--- Data section Enclosed Below ---

/-! raiseWith and raise -/

@[simp] theorem State.raiseWith_eventLog (g : Fld) (en d : Nat) : (s.raiseWith g en d).eventLog = s.eventLog := by
  unfold State.raiseWith; split
  · rfl
  · split <;> rfl
@[simp] theorem State.raise_eventLog (g : Fld) (en : Nat) : (s.raise g en).eventLog = s.eventLog := State.raiseWith_eventLog ..
@[simp] theorem State.raiseWith_eventSeq (g : Fld) (en d : Nat) : (s.raiseWith g en d).eventSeq = s.eventSeq := by
  unfold State.raiseWith; split
  · rfl
  · split <;> rfl
@[simp] theorem State.raise_eventSeq (g : Fld) (en : Nat) : (s.raise g en).eventSeq = s.eventSeq := State.raiseWith_eventSeq ..
@[simp] theorem State.raiseWith_poisoned (g : Fld) (en d : Nat) : (s.raiseWith g en d).poisoned = s.poisoned := by
  unfold State.raiseWith; split
  · rfl
  · split <;> rfl
@[simp] theorem State.raise_poisoned (g : Fld) (en : Nat) : (s.raise g en).poisoned = s.poisoned := State.raiseWith_poisoned ..
@[simp] theorem State.raiseWith_time (g : Fld) (en d : Nat) : (s.raiseWith g en d).time = s.time := by
  unfold State.raiseWith; split
  · rfl
  · split <;> rfl
@[simp] theorem State.raise_time (g : Fld) (en : Nat) : (s.raise g en).time = s.time := State.raiseWith_time ..
@[simp] theorem State.raiseWith_arb (g : Fld) (en d : Nat) : (s.raiseWith g en d).arb = s.arb := by
  unfold State.raiseWith; split
  · rfl
  · split <;> rfl
@[simp] theorem State.raise_arb (g : Fld) (en : Nat) : (s.raise g en).arb = s.arb := State.raiseWith_arb ..
@[simp] theorem State.raiseWith_core (g : Fld) (en d : Nat) : (s.raiseWith g en d).core = s.core := by
  unfold State.raiseWith; split
  · rfl
  · split <;> rfl
@[simp] theorem State.raise_core (g : Fld) (en : Nat) : (s.raise g en).core = s.core := State.raiseWith_core ..
@[simp] theorem State.raiseWith_mem (g : Fld) (en d : Nat) : (s.raiseWith g en d).mem = s.mem := by
  unfold State.raiseWith; split
  · rfl
  · split <;> rfl
@[simp] theorem State.raise_mem (g : Fld) (en : Nat) : (s.raise g en).mem = s.mem := State.raiseWith_mem ..
@[simp] theorem State.raiseWith_rings (g : Fld) (en d : Nat) : (s.raiseWith g en d).rings = s.rings := by
  unfold State.raiseWith; split
  · rfl
  · split <;> rfl
@[simp] theorem State.raise_rings (g : Fld) (en : Nat) : (s.raise g en).rings = s.rings := State.raiseWith_rings ..
@[simp] theorem State.raiseWith_pcie (g : Fld) (en d : Nat) : (s.raiseWith g en d).pcie = s.pcie := by
  unfold State.raiseWith; split
  · rfl
  · split <;> rfl
@[simp] theorem State.raise_pcie (g : Fld) (en : Nat) : (s.raise g en).pcie = s.pcie := State.raiseWith_pcie ..
@[simp] theorem State.raiseWith_inst (g : Fld) (en d : Nat) : (s.raiseWith g en d).inst = s.inst := by
  unfold State.raiseWith; split
  · rfl
  · split <;> rfl
@[simp] theorem State.raise_inst (g : Fld) (en : Nat) : (s.raise g en).inst = s.inst := State.raiseWith_inst ..
@[simp] theorem State.raiseWith_fe (g : Fld) (en d : Nat) : (s.raiseWith g en d).fe = s.fe := by
  unfold State.raiseWith; split
  · rfl
  · split <;> rfl
@[simp] theorem State.raise_fe (g : Fld) (en : Nat) : (s.raise g en).fe = s.fe := State.raiseWith_fe ..
@[simp] theorem State.raiseWith_eth (g : Fld) (en d : Nat) : (s.raiseWith g en d).eth = s.eth := by
  unfold State.raiseWith; split
  · rfl
  · split <;> rfl
@[simp] theorem State.raise_eth (g : Fld) (en : Nat) : (s.raise g en).eth = s.eth := State.raiseWith_eth ..
@[simp] theorem State.raiseWith_cat (g : Fld) (en d : Nat) : (s.raiseWith g en d).cat = s.cat := by
  unfold State.raiseWith; split
  · rfl
  · split <;> rfl
@[simp] theorem State.raise_cat (g : Fld) (en : Nat) : (s.raise g en).cat = s.cat := State.raiseWith_cat ..
@[simp] theorem State.raiseWith_addr (g : Fld) (en d : Nat) : (s.raiseWith g en d).addr = s.addr := by
  unfold State.raiseWith; split
  · rfl
  · split <;> rfl
@[simp] theorem State.raise_addr (g : Fld) (en : Nat) : (s.raise g en).addr = s.addr := State.raiseWith_addr ..
@[simp] theorem State.raiseWith_cipher (g : Fld) (en d : Nat) : (s.raiseWith g en d).cipher = s.cipher := by
  unfold State.raiseWith; split
  · rfl
  · split <;> rfl
@[simp] theorem State.raise_cipher (g : Fld) (en : Nat) : (s.raise g en).cipher = s.cipher := State.raiseWith_cipher ..
@[simp] theorem State.raiseWith_kra (g : Fld) (en d : Nat) : (s.raiseWith g en d).kra = s.kra := by
  unfold State.raiseWith; split
  · rfl
  · split <;> rfl
@[simp] theorem State.raise_kra (g : Fld) (en : Nat) : (s.raise g en).kra = s.kra := State.raiseWith_kra ..
@[simp] theorem State.raiseWith_flash (g : Fld) (en d : Nat) : (s.raiseWith g en d).flash = s.flash := by
  unfold State.raiseWith; split
  · rfl
  · split <;> rfl
@[simp] theorem State.raise_flash (g : Fld) (en : Nat) : (s.raise g en).flash = s.flash := State.raiseWith_flash ..
@[simp] theorem State.raiseWith_nv (g : Fld) (en d : Nat) : (s.raiseWith g en d).nv = s.nv := by
  unfold State.raiseWith; split
  · rfl
  · split <;> rfl
@[simp] theorem State.raise_nv (g : Fld) (en : Nat) : (s.raise g en).nv = s.nv := State.raiseWith_nv ..
@[simp] theorem State.raiseWith_mgmt (g : Fld) (en d : Nat) : (s.raiseWith g en d).mgmt = s.mgmt := by
  unfold State.raiseWith; split
  · rfl
  · split <;> rfl
@[simp] theorem State.raise_mgmt (g : Fld) (en : Nat) : (s.raise g en).mgmt = s.mgmt := State.raiseWith_mgmt ..
@[simp] theorem State.raiseWith_boot (g : Fld) (en d : Nat) : (s.raiseWith g en d).boot = s.boot := by
  unfold State.raiseWith; split
  · rfl
  · split <;> rfl
@[simp] theorem State.raise_boot (g : Fld) (en : Nat) : (s.raise g en).boot = s.boot := State.raiseWith_boot ..
@[simp] theorem State.raiseWith_power (g : Fld) (en d : Nat) : (s.raiseWith g en d).power = s.power := by
  unfold State.raiseWith; split
  · rfl
  · split <;> rfl
@[simp] theorem State.raise_power (g : Fld) (en : Nat) : (s.raise g en).power = s.power := State.raiseWith_power ..
@[simp] theorem State.raiseWith_links (g : Fld) (en d : Nat) : (s.raiseWith g en d).links = s.links := by
  unfold State.raiseWith; split
  · rfl
  · split <;> rfl
@[simp] theorem State.raise_links (g : Fld) (en : Nat) : (s.raise g en).links = s.links := State.raiseWith_links ..
@[simp] theorem State.raiseWith_fed (g : Fld) (en d : Nat) : (s.raiseWith g en d).fed = s.fed := by
  unfold State.raiseWith; split
  · rfl
  · split <;> rfl
@[simp] theorem State.raise_fed (g : Fld) (en : Nat) : (s.raise g en).fed = s.fed := State.raiseWith_fed ..
@[simp] theorem State.raiseWith_pmuFrozen (g : Fld) (en d : Nat) : (s.raiseWith g en d).pmuFrozen = s.pmuFrozen := by
  unfold State.raiseWith; split
  · rfl
  · split <;> rfl
@[simp] theorem State.raise_pmuFrozen (g : Fld) (en : Nat) : (s.raise g en).pmuFrozen = s.pmuFrozen := State.raiseWith_pmuFrozen ..
@[simp] theorem State.raiseWith_pmuPending (g : Fld) (en d : Nat) : (s.raiseWith g en d).pmuPending = s.pmuPending := by
  unfold State.raiseWith; split
  · rfl
  · split <;> rfl
@[simp] theorem State.raise_pmuPending (g : Fld) (en : Nat) : (s.raise g en).pmuPending = s.pmuPending := State.raiseWith_pmuPending ..
@[simp] theorem State.raiseWith_out (g : Fld) (en d : Nat) : (s.raiseWith g en d).out = s.out := by
  unfold State.raiseWith; split
  · rfl
  · split <;> rfl
@[simp] theorem State.raise_out (g : Fld) (en : Nat) : (s.raise g en).out = s.out := State.raiseWith_out ..
@[simp] theorem State.raiseWith_freeCtr (g : Fld) (en d : Nat) : (s.raiseWith g en d).freeCtr = s.freeCtr := by
  unfold State.raiseWith; split
  · rfl
  · split <;> rfl
@[simp] theorem State.raise_freeCtr (g : Fld) (en : Nat) : (s.raise g en).freeCtr = s.freeCtr := State.raiseWith_freeCtr ..
@[simp] theorem State.raiseWith_pending (g : Fld) (en d : Nat) : (s.raiseWith g en d).pending = s.pending := by
  unfold State.raiseWith; split
  · rfl
  · split <;> rfl
@[simp] theorem State.raise_pending (g : Fld) (en : Nat) : (s.raise g en).pending = s.pending := State.raiseWith_pending ..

--- End of Enclosed Data section ---

§ Aim of the exercise
Print exactly the lines from the beginning of the entries through the line with "s.eventLog := State.raiseWith_eventLog ..". Output nothing more.

§ Exercise response
/-! raiseWith and raise -/

@[simp] theorem State.raiseWith_eventLog (g : Fld) (en d : Nat) : (s.raiseWith g en d).eventLog = s.eventLog := by
  unfold State.raiseWith; split
  · rfl
  · split <;> rfl
@[simp] theorem State.raise_eventLog (g : Fld) (en : Nat) : (s.raise g en).eventLog = s.eventLog := State.raiseWith_eventLog ..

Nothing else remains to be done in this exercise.